The La Garita Caldera is one of a number of calderas that formed during a massive ignimbrite flare-up in Colorado, Utah and Nevada from 40–18 million years ago, and was the site of massive eruptions about 28.01±0.04 million years ago, during the Oligocene Epoch.
The area devastated by the La Garita eruption is thought to have covered a significant portion of what is now Colorado. The deposit, known as the Fish Canyon Tuff, covered at least 11,000 sq mi (28,000 km2). Its average thickness is 330 ft (100 m). The eruption might have formed a large-area ash-fall, but none has yet been identified.
Size of eruption
The scale of La Garita volcanism was the second greatest of the Cenozoic Era. The resulting Fish Canyon Tuff has a volume of approximately 1,200 cubic miles (5,000 km3), giving it a Volcanic Explosivity Index rating of 8. By comparison, the eruption of Mount St. Helens on 18 May 1980 was 0.25 cubic miles (1.0 km3) in volume.
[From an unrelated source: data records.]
/-- A posted RAMO of the context that acquires is on its way: no later access is performed before it has been (R167). -/
def State.acquiring (s : State) (c : CtxId) : Bool :=
  s.net.any (fun p => match p.pl with
    | .remote x => x.issuer == c && x.kind == 2 && !x.returning && !x.gone && (x.md == 1 || x.md == 3)
    | _ => false)

/-- An access of the context to n bytes at a resolved pointer has to wait for a remote access of it: one that acquires, or one to a byte of
them (R167, R307 rule 1). -/
def State.behindRemote (s : State) (c : CtxId) (p : Word) (n : Nat) : Bool :=
  s.acquiring c || s.unperformed c (fun x => s.sameBytes x.target x.size ((absPtr c.core p).getD p) n)

/-- Lift a check that changes nothing. -/
def State.lift {α : Type} (s : State) : Except Tr α → Except Stop α
  | .ok x => .ok x
  | .error t => .error (.trap t s)

/-- A translation fault as the issuer sees it: PAGE_ABSENT records a kind 0 entry whose token is DETAIL, and names the home
interface in OTHER (R362, R365). -/
def State.transFault (s : State) (c : CtxId) (ea : Word) (home ifc : Nat) (cause : Cause) : Tr × State :=
  if cause = .pageAbsent then
    let r : FaultRec := { addr := ea, tag := (s.ctx c).count % 2 ^ 32, ident := identC c, cause := cause.code, kind := 0,
                          launch := match (s.core c.core).launch with | some l => l.id | none => 0 }
    let (tok, s) := s.record home r
    ({ cause := cause, val := ea, detail := tok, other := identOf ifc 0xfe 0xf, obyte := 0 }, s)
  else (Cause.at_ cause ea, s)

/-- The checks of R170 up to DETCONF and the scoreboard on an access whose home must be the issuing die: its flat address, or the first
failure. -/
def State.coreAddr0 (s : State) (c : CtxId) (q : Req) : Except Stop (Nat × State) := do
  let ea ← s.lift (s.formEa q)
  let p ← s.lift (s.absolute c.core q.spaces ea)
  let die := dieOf c.core.vt
  trapIf (s.home c.core p != die) { cause := .space, val := ea, detail := 1, other := 0, obyte := 0 } s
  trapIf ((pSpc p == 1 || pSpc p == 2) && s.slotGone (pTile p)) { cause := .space, val := ea, detail := 2, other := 0, obyte := 0 } s
  trapIf (s.spaceHomeFault p q.n) (Cause.at_ .space ea) s
  trapIf (misaligned p q.align) (Cause.at_ .misalign ea) s
  trapIf (pSpc p == 5 && pPair p && (s.stack (pDie p) (pStack p)).flight) (Cause.at_ .stackNotOwned ea) s
  trapIf (!s.permitted c.core.vt (s.ctx c).sup (pSpc p) (pOff p) q.n q.k || (pSpc p == 1 && s.bankHit (pTile p) (pOff p) q.n))
    (Cause.at_ .protect ea) s
  let (a, s) ← (if pSpc p = 5 then
      match s.translate c.core.vt die (pVa p) ⟨q.k, false⟩ with
      | .ok (a, _, s') => .ok (a, s')
      | .error e => let (t, s') := s.transFault c ea die c.core.vt e; .error (.trap t s')
    else .ok (s.flatOf c.core p, s) : Except Stop (Nat × State))
  if q.plain then s.confCheck c ea a (a + q.n) q.k.writes else pure ()
  let lo := s.sbAddr c.core p
  if q.held && s.sbHolds c.core lo (lo + q.n) q.k.writes then .error (.wait (.range lo (lo + q.n) q.k.writes ea) s) else pure ()
  if s.behindRemote c p q.n then .error (.wait .earlier s) else pure ()
  pure (a, s)

/-- All checks of R170 on an access whose home must be the issuing die. -/
def State.coreAddr (s : State) (c : CtxId) (q : Req) : Except Stop (Nat × State) := do
  let (a, s) ← s.coreAddr0 c q
  trapIf (s.poisoned a q.n && q.k.reads) (Cause.at_ .uncorrectable q.ea) s
  pure (a, s)

/-- An access of space 5 that crosses a 64 KiB boundary, where its page may end, is checked and translated in two parts. -/
def Req.split (q : Req) : List Req :=
  match offAdd q.base q.ofs with
  | some ea =>
    let k := 65536 - pVa ea % 65536
    if pSpc ea = 5 ∧ k < q.n then [{ q with n := k }, { q with ofs := q.ofs + k, n := q.n - k }] else [q]
  | none => [q]

/-- All checks of a list of accesses, in order, before any is performed: each with the flat address of its bytes. The lines of those checked
count for those that follow (R326). -/
def State.checkEach (s : State) (c : CtxId) : List Req → Except Stop (List (Req × Nat) × State)
  | [] => .ok ([], s)
  | q :: r => do
    let (a, s) ← s.coreAddr c q
    let (l, s) ← (if q.plain then s.confHold c a (a + q.n) q.k.writes else s).checkEach c r
    pure ((q, a) :: l, s)

/-- The state of a stop with the detector's records as they were. -/
def Stop.withRecs (l : List AccRec) : Stop → Stop
  | .trap t s => .trap t { s with recs := l }
  | .wait w s => .wait w { s with recs := l }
By contrast, the most powerful human-made explosive device ever detonated, the Tsar Bomba, had a yield of 50 megatons, whereas the eruption at La Garita was about 5,000 times more energetic. However, because Tsar Bomba's reaction was complete within seconds, while a volcanic explosion can take seconds or minutes, the power of the events are comparable if measured within the respective bounded timeframes.
The Fish Canyon eruption was the most energetic event to have occurred on Earth since the Cretaceous–Paleogene extinction event 66 million years ago. The asteroid impact responsible for that mass-extinction, equivalent to 240 teratons of TNT, was approximately one thousand times more powerful than the Fish Canyon eruption.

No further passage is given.